The son of the physician Johann Ritter von Oppolzer, Theodor was born in Prague. He completed his graduate studies in medicine at the University of Vienna, gaining a Ph.D. in 1865. He also owned a private observatory. He began teaching theoretical astronomy and geodesics at the University of Vienna in 1866. By 1875 he was appointed a professor. In 1873 he became the director of the Austrian Geodetic Survey, and in 1886 he was elected vice president of the International Geodetic Association.

He was considered a highly capable astronomer and mathematician. For example, he was reputed to have memorized the values of 14,000 logarithms. In 1868 he led an expedition to observe a solar eclipse. Afterward (1885) he authored the Canon der Finsternisse, an authoritative compilation of the 8,000 solar and 5,200 lunar eclipses from 1200 B.C. until 2161. This was widely recognized as one of the greatest computational feats of its day.

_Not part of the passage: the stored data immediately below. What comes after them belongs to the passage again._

-- ==== Sys2Proof/Machine/Fire.lean ====
section
/-! DEFINITION. Firing as functions of the state: the frames in work, readiness and its policies, the blend order, what a band
is fired on and when it is fired again, seals and tears, the composing of a band (R27–R57, R125–R136, R147–R152). -/

namespace Sys2Proof.Machine

/-! ### Frames in work -/

/-- A frame taken into work, nothing decided yet. -/
def FireFrame.fresh (n : Nat) (copy : RegFile) (gens : List Nat) : FireFrame where
  frame := n
  copy := copy
  gens := gens
  decided := false
  repeated := false
  stopped := false
  uses := List.replicate 32 ⟨false, false, 0, none, none, false, false, false, false⟩
  order := []
  rows := 0
  half := false
  bands := []
  queue := []
  rays := []
  set := none
  model := none
  loss := []
  faults := none
  sums := []
  toCome := []
  ag := []
  once := []
  blends := 0
  slotBlends := List.replicate 32 0
  hogels := 0
  aged := 0
  agedSum := [0, 0, 0]
  gSum := [0, 0, 0]
  gMax := [0, 0, 0]
  clips := []
  advanced := []
  packets := []
  prep := false
  seen := []
  rected := []
  live := []
  cut := false
  batch := false
  late := false
  cooled := false
  ambient := false

/-- The slot use of a frame before its decision. -/
def SlotUse.fresh : SlotUse := ⟨false, false, 0, none, none, false, false, false, false⟩

/-- Frame `n`, when it is in work. -/
def State.fireFrame (s : State) (n : Nat) : Option FireFrame := s.fire.frames.find? (fun f => f.frame = n)

/-- Frame `n`, in work or fresh. -/
def State.frameOr (s : State) (n : Nat) : FireFrame := (s.fireFrame n).getD (FireFrame.fresh n (s.copyFor n) (s.gensFor n))

/-- A frame put back in its place of the list, in the order of frames. -/
def putFrame (l : List FireFrame) (f : FireFrame) : List FireFrame :=
  l.filter (fun x => x.frame < f.frame) ++ [f] ++ l.filter (fun x => f.frame < x.frame)

/-- A frame in work written back. -/
def State.setFrame (s : State) (f : FireFrame) : State :=
  { s with fire := { s.fire with frames := putFrame s.fire.frames f } }

/-- A frame's work is over. -/
def State.dropFrame (s : State) (n : Nat) : State :=
  { s with fire := { s.fire with frames := s.fire.frames.filter (fun f => f.frame ≠ n) } }

/-- An event raised once in a frame (R125, R130, R160, R161, R163). -/
def State.once (s : State) (f : FireFrame) (e d : Nat) : FireFrame × State :=
  if f.once.contains e then (f, s) else ({ f with once := e :: f.once }, s.raise e d)

/-- Direct firing mode is in force (R57). -/
def State.direct (s : State) : Bool := s.rb Reg.KILN_FRAME_STATUS_DIRECT

/-- Some band of a frame has been fired or is being fired. -/
def FireFrame.begun (f : FireFrame) : Bool := f.rows ≠ 0

/-! ### Descriptors -/

/-- SRC, LIVE, KEEP, ACONST and the atlas of a slot in a copy; with KEEP = 1 the latest complete picture is sampled, whatever LIVE
holds (R72). -/
def slotSrc (c : RegFile) (i : Nat) : Bool := rget c Reg.KILN_SLOT_W7_SRC i ≠ 0
def slotLive (c : RegFile) (i : Nat) : Bool :=
  rget c Reg.KILN_SLOT_W0_LIVE i ≠ 0 && !slotSrc c i && rget c Reg.KILN_SLOT_W0_KEEP i = 0
def slotKeep (c : RegFile) (i : Nat) : Bool := rget c Reg.KILN_SLOT_W0_KEEP i ≠ 0
def slotAconst (c : RegFile) (i : Nat) : Bool := rget c Reg.KILN_SLOT_W0_ACONST i ≠ 0
def slotAtlas (c : RegFile) (i : Nat) : Nat := rget c Reg.KILN_SLOT_W0_ATLAS i
def slotPolicy (c : RegFile) (i : Nat) : Nat := rget c Reg.KILN_SLOT_W0_POLICY i
def slotLimit (c : RegFile) (i : Nat) : Nat := rget c Reg.KILN_SLOT_W0_STALE_LIMIT i

/-- The rectangle of a slot: first column and row, one past its last column and row. -/
def slotRect (c : RegFile) (i : Nat) : Nat × Nat × Nat × Nat :=
  let x := rget c Reg.KILN_SLOT_W1_ATLAS_X i
  let y := rget c Reg.KILN_SLOT_W1_ATLAS_Y i
  (x, y, x + rget c Reg.KILN_SLOT_W2_W_M1 i + 1, y + rget c Reg.KILN_SLOT_W2_H_M1 i + 1)

/-- The rectangle of a slot lies inside its pictures, and these have one size (R75). -/
def rectFits (c : RegFile) (i : Nat) (col : Pic) (alp : Option Pic) : Bool :=
  let q := slotRect c i
  q.2.2.1 ≤ col.width && q.2.2.2 ≤ col.height
    && (match alp with | some p => p.width = col.width && p.height = col.height | none => true)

Oppolzer authored over 300 papers, with most concerning the orbital elements of comets and asteroids. He also published a two-volume manual on the determination of the orbital elements of comets and planets. Both of his works served as standard astronomy references for many years.

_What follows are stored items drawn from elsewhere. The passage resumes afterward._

/-- One box covers another. -/
def Rect.covers (a b : Rect) : Bool :=
  a.head = b.head && a.frame = b.frame && a.x0 ≤ b.x0 && b.x0 + b.w ≤ a.x0 + a.w && a.y0 ≤ b.y0 && b.y0 + b.h ≤ a.y0 + a.h

/-- The lanes a box uses with the payload words each must be sent. -/
def Geo.rectLanes (q : Geo) (head x0 w h : Nat) : List (Nat × Nat) :=
  ((List.range q.nl).map (fun i => 8 * head + i)).filterMap (fun lane =>
    let p := q.part lane x0 w
    if p.2 = 0 then none else some (lane, p.2 * h * q.g.vw * q.g.vh))

/-- The registers that show rectangles in flight. -/
def State.showRects (s : State) : State :=
  let rs := s.emit_.rects
  let busy (r : Rect) : Bool :=
    rs.any (fun x => x.id < r.id && x.tag.isSome && x.meets r && x.lanes.any (fun l => r.lanes.any (fun m => m.1 = l.1)))
  s.ws ((List.range 16).flatMap (fun i =>
    match rs.find? (fun r => r.head = i / 8 && r.tag = some (i % 8)) with
    | none => [(Reg.EMIT_RECT_W0_VALID, i, 0), (Reg.EMIT_RECT_W0_WAITING, i, 0), (Reg.EMIT_RECT_W1_WORDS_LEFT, i, 0)]
    | some r =>
      [(Reg.EMIT_RECT_W0_VALID, i, 1), (Reg.EMIT_RECT_W0_WAITING, i, b2n (busy r)), (Reg.EMIT_RECT_W0_X0, i, r.x0),
       (Reg.EMIT_RECT_W0_W_M1, i, r.w - 1), (Reg.EMIT_RECT_W0_Y0, i, r.y0), (Reg.EMIT_RECT_W0_H_M1, i, r.h - 1),
       (Reg.EMIT_RECT_W1_WORDS_LEFT, i, (r.lanes.map Prod.snd).foldl max 0), (Reg.EMIT_RECT_W1_FRAME_LO, i, r.frame)])
    ++ [(Reg.EMIT_SWAP_STATUS_INFLIGHT_A, 0, (rs.filter (fun r => r.head = 0 && r.tag.isSome)).length),
        (Reg.EMIT_SWAP_STATUS_INFLIGHT_B, 0, (rs.filter (fun r => r.head = 1 && r.tag.isSome)).length)])

/-- The common bounding box of rectangles of one head and frame. -/
def mergeRects (q : Geo) (r : Rect) (l : List Rect) : Rect :=
  let x0 := (l.map (·.x0)).foldl min r.x0
  let y0 := (l.map (·.y0)).foldl min r.y0
  let x1 := (l.map (fun x => x.x0 + x.w)).foldl max (r.x0 + r.w)
  let y1 := (l.map (fun x => x.y0 + x.h)).foldl max (r.y0 + r.h)
  { r with x0 := x0, y0 := y0, w := x1 - x0, h := y1 - y0, lanes := q.rectLanes r.head x0 (x1 - x0) (y1 - y0) }

/-- The open transfer packet of a superseded rectangle ends on its lane at the next superblock boundary (R219). -/
def LaneTx.endRect (t : LaneTx) (ids : List Nat) : LaneTx :=
  { t with open_ := t.open_.filter (fun o => !o.rect.any (fun i => ids.contains i)) }

/-- A rectangle is formed (R219): it supersedes those in flight that it covers, takes the place of the first of them and a tag; else it
takes a tag or waits. When a ninth would wait, all that wait in the head become one with it. -/
def State.addRect (s : State) (r : Rect) : State :=
  let r := { r with id := s.emit_.formed }
  let rs := s.emit_.rects
  let covered (x : Rect) : Bool := x.tag.isSome && r.covers x
  let old := (rs.filter covered).map (·.id)
  let d := r.frame % 2 ^ 28
  let s := s.raises (old.map (fun _ => (836, d)))
  let keep := rs.filter (fun x => !covered x)
  let waiting := keep.filter (fun x => x.tag.isNone && x.head = r.head)
  let tag := if waiting.isEmpty || !old.isEmpty then freeTag keep r.head else none
  let before := rs.takeWhile (fun x => !covered x)
  let res : List Rect × Bool :=
    match tag with
    | some t =>
      if old.isEmpty then (keep ++ [{ r with tag := some t }], false)
      else (before ++ { r with tag := some t } :: keep.drop before.length, false)
    | none =>
      if waiting.length < 8 then (keep ++ [{ r with tag := none }], false)
      else (keep.filter (fun x => !waiting.contains x) ++ [{ mergeRects s.geo r waiting with tag := none }], true)
  ({ s with emit_ := { s.emit_ with
      formed := s.emit_.formed + 1, rects := giveTags res.1, tx := s.emit_.tx.map (fun (t : LaneTx) => t.endRect old) } }.raiseIf res.2 837 d).showRects

/-- Every hogel row of a cell row lies in bands that have been fired (R217): `done` are the physical hogels fired. -/
def rowsFinal (g : Grid) (f : FireFrame) (y0 h : Nat) : Bool :=
  (List.range h).all (fun y => (List.range g.hw).all (fun x =>
    let hy := (sceneOf g x (y0 + y) 0 0).2.1
    match f.bands.find? (fun b => (bandSpan f.rows g.sh b.idx).1 ≤ hy && hy ≤ (bandSpan f.rows g.sh b.idx).2) with
    | some b => b.fired && b.released
    | none => false))

/-- A band has hogels in a cell row. -/
def bandTouches (g : Grid) (f : FireFrame) (b : Nat) (y0 h : Nat) : Bool :=
  let sp := bandSpan f.rows g.sh b
  (List.range h).any (fun y => (List.range g.hw).any (fun x =>
    let hy := (sceneOf g x (y0 + y) 0 0).2.1
    sp.1 ≤ hy && hy ≤ sp.2))

/-- The cell row that REFRESH_EVERY marks in a head for a frame (R218). -/
def State.refreshRow (s : State) (q : Geo) (h n : Nat) : Option Nat :=
  let f := s.r Reg.EMIT_UPDATE_CTRL_REFRESH_EVERY
  if f = 0 || n % f ≠ 0 || q.cellRows h = 0 then none else some (n / f % q.cellRows h)

/-- A cell is dirty in a frame (R216, R218, R42). -/
def State.dirty (s : State) (q : Geo) (f : FireFrame) (h row col : Nat) : Bool :=
  let k := cellKey h row col
  !s.rb Reg.EMIT_UPDATE_CTRL_PARTIAL_EN || s.refreshRow q h f.frame = some row || f.rected.contains k
  || sfind s.emit_.image k ≠ some (q.cellSig f.rays h row col)

/-- The cell rows that a released band makes final are sent (R217): one rectangle a head, the bounding box of their dirty
cells. -/
def State.rectsFor (s : State) (f : FireFrame) (b : Nat) : FireFrame × State :=
  let q := s.geo
  q.heads.foldl (fun (p : FireFrame × State) h =>
    let rows := (List.range (q.cellRows h)).filter (fun row =>
      let c := q.cell h row 0
      bandTouches q.g p.1 b c.2.1 c.2.2.2 && rowsFinal q.g p.1 c.2.1 c.2.2.2)
    let cells := rows.flatMap (fun row => (List.range q.cellCols).map (fun col => (row, col)))
    let hot := cells.filter (fun c => p.2.dirty q p.1 h c.1 c.2)
    let keys := cells.map (fun c => cellKey h c.1 c.2)
    let f := { p.1 with seen := keys ++ p.1.seen.filter (fun k => !keys.contains k) }
    match hot with
    | [] => (f, p.2)
    | c :: t =>
      let r0 := (t.map Prod.fst).foldl min c.1
      let r1 := (t.map Prod.fst).foldl max c.1
      let c0 := (t.map Prod.snd).foldl min c.2
      let c1 := (t.map Prod.snd).foldl max c.2
      let a := q.cell h r0 c0
      let z := q.cell h r1 c1
      let w := z.1 + z.2.2.1 - a.1
      let ht := z.2.1 + z.2.2.2 - a.2.1
      let boxed := (List.range (r1 + 1 - r0)).flatMap (fun i => (List.range (c1 + 1 - c0)).map (fun j => cellKey h (r0 + i) (c0 + j)))
      ({ f with rected := boxed ++ f.rected.filter (fun k => !boxed.contains k) },
       p.2.addRect ⟨h, none, f.frame, a.1, a.2.1, w, ht, q.rectLanes h a.1 w ht, 0⟩)) (f, s)

/-! ### The superblocks of an emitter lane (R219, R226, R227) -/

/-- A packet that fits in its HEAD superblock waits on a lane behind the others of its kind. -/
def State.putShort (s : State) (lane : Nat) (ws : List Word) : State :=
  s.setTx lane { s.laneTx lane with short := (s.laneTx lane).short ++ [ws] }

/-- SWAP and ABANDON leave at the next superblock boundary, before all else (R211). -/
def State.putFirst (s : State) (lane : Nat) (ws : List Word) : State :=
  s.setTx lane { s.laneTx lane with short := ws :: (s.laneTx lane).short }

/-- A ZONEMAP or ROW packet waits on a lane. -/
def State.putLong (s : State) (lane : Nat) (ws : List Word) : State :=
  s.setTx lane { s.laneTx lane with long := (s.laneTx lane).long ++ [ws] }

/-- A packet of a frame waits on its lane, by its kind (R227). -/
def State.putPacket (s : State) (lane : Nat) (ws : List Word) : State :=
  if [2, 3, 4].contains (bits (nthW ws 0) 35 32) then s.putLong lane ws else s.putShort lane ws

/-- Words of an open transfer packet have left: payload counts toward read-back (R224); a rectangle sent on every lane it uses frees its
tag (R219). -/
def State.sentPart (s : State) (lane : Nat) (o : OpenPkt) (ws : List Word) (last : Bool) : State :=
  let s := if o.pay then
      { s with emit_ := { s.emit_ with sent := setNth s.emit_.sent lane (s.emit_.sent.getD lane [] ++ ws) } }
    else s
  match o.rect with
  | none => s
  | some id =>
    let rs := s.emit_.rects.map (fun (r : Rect) =>
      if r.id ≠ id then r
      else { r with lanes := if last then r.lanes.filter (fun l => l.1 ≠ lane)
        else r.lanes.map (fun l => if l.1 = lane then (l.1, l.2 - ws.length) else l) })
    { s with emit_ := { s.emit_ with rects := giveTags (rs.filter (fun r => !r.lanes.isEmpty)) } }.showRects

/-- A transfer packet begins on a lane with its HEAD superblock (R227). -/
def State.beginLong (s : State) (lane : Nat) (rect : Option Nat) (p : List Word) : (Nat × List Word) × State :=
  let ty := bits (nthW p 0) 35 32
  let o : OpenPkt := ⟨bits (nthW p 0) 27 0, rect, ty = 3 || ty = 4, p.drop 32⟩
  let last := o.left.isEmpty
  ((0x066, p.take 32),
    (s.setTx lane { s.laneTx lane with open_ := if last then none else some o }).sentPart lane o ((p.take 32).drop 2) last)

/-- The rectangle whose packet a lane sends next (R219): the first in order that overlaps none formed before it and still to be sent on
the lane. -/
def State.nextRect (s : State) (lane : Nat) : Option Rect :=
  let mine := s.emit_.rects.filter (fun r => r.tag.isSome && r.lanes.any (fun l => l.1 = lane))
  mine.find? (fun r => !mine.any (fun x => x.id < r.id && x.meets r))

/-- The cell that holds a ray. -/
def Geo.rayCell (q : Geo) (n : Nat) : Nat :=
  let i := n / (q.g.vw * q.g.vh)
  let h := q.headOf (i / q.g.hw)
  cellKey h ((i / q.g.hw - (q.rows h).1) / 8) (i % q.g.hw / 8)

/-- Sectors of the ray buffer, by their place in the frame's image, that the packet of a rectangle reads on a lane (R215). -/
def State.rectReads (s : State) (lane : Nat) (r : Rect) (e : ReadErr) : Bool :=
  let q := s.geo
  let p := q.part lane r.x0 r.w
  (List.range 7).any (fun k =>
    let i := (7 * e.pos + k) / (q.g.vw * q.g.vh)
    p.1 ≤ i % q.g.hw && i % q.g.hw < p.1 + p.2 && r.y0 ≤ i / q.g.hw && i / q.g.hw < r.y0 + r.h)

/-- The RECT packet of a lane, its payload as the image of its frame stands now (R215, R228); code 0 for the words of sectors that failed
(R393). -/
def State.rectPacket (s : State) (lane : Nat) (r : Rect) (bad : List Nat) : List Word :=
  let q := s.geo
  let p := q.part lane r.x0 r.w
  let all := ((s.fireFrame r.frame).map (·.rays)).getD []
  let rays := (bad.flatMap (fun k => (List.range 7).map (fun i => 7 * k + i))).foldl (fun l n => sset 0 l n 0) all
  rectWords q lane r.frame (r.tag.getD 0) r.x0 r.y0 r.w r.h ++ rectPayload q rays p.1 r.y0 p.2 r.h

/-- The next superblock of an emitter lane, its marker type and data words, and the state after it (R226, R227): a short packet, which
may stand between two superblocks of an open transfer packet, then the open packet, then those that wait in their order; IDLE when
nothing does. `errs` are the reads of the ray buffer that fail as a rectangle's packet is formed (R393). -/
def State.nextBlock (s : State) (lane : Nat) (errs : List ReadErr) : (Nat × List Word) × State :=
  let t := s.laneTx lane
  match t.short, t.open_, t.long with
  | p :: rest, _, _ => ((0x066, p), s.setTx lane { t with short := rest })
  | [], some o, _ =>
    let rest := o.left.drop 32
    ((0x099, o.left.take 32),
      (s.setTx lane { t with open_ := if rest.isEmpty then none else some { o with left := rest } }).sentPart lane o (o.left.take 32)
        rest.isEmpty)
  | [], none, p :: rest => (s.setTx lane { t with long := rest }).beginLong lane none p
  | [], none, [] =>
    match s.nextRect lane with
    | some r =>
      let f := s.readFails 2 (errs.filter (s.rectReads lane r))
      let bad := f.2.map (·.pos)
      let keys := bad.flatMap (fun k => (List.range 7).map (fun i => s.geo.rayCell (7 * k + i)))
      let s := if bad.isEmpty then f.1 else f.1.dropCells keys.contains
      s.beginLong lane (some r.id) (s.rectPacket lane r bad)
    | none => ((0x055, []), s)

/-! ### What a frame sends (R220, R231, R240, R241) -/

/-- The Glaze set's step as it is sent (R241): before glost at most 4, event 872 once a stage. -/
def State.clampStep (s : State) (k : Nat) : Nat × State :=
  if s.stage = 2 || k ≤ 4 then (k, s)
  else if s.emit_.clampStage = some s.stage then (4, s)
  else (4, { s with emit_ := { s.emit_ with clampStage := some s.stage } }.raise 872 0)

/-- CONFIG and ZONEMAP of a lane as one list, the frame number left out. -/
def State.laneConfig (s : State) (lane : Nat) : List Word :=
  (configWords s.geo s.emit_.scan (s.rb Reg.CAL_TTH_TTH_EN) lane 0) ++ (zoneWords s.geo s.glaze.ctx lane 0)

He was working on an improved theory of lunar motion at the time of his death. His son Egon von Oppolzer also became a distinguished astronomer. He started to build the Historic Observatory of the University of Innsbruck.

== Awards and honors ==
- Elected to the Imperial Academy of Sciences of Vienna, 1882.
- Elected to the American National Academy of Sciences, 1883.
- The crater Oppolzer on the Moon is named after him.
- Asteroid 1492 Oppolzer was named for him. In addition asteroids were named for his wife (237 Coelestina), and his two daughters (153 Hilda and 228 Agathe). 153 Hilda then gave its name to the Hilda group.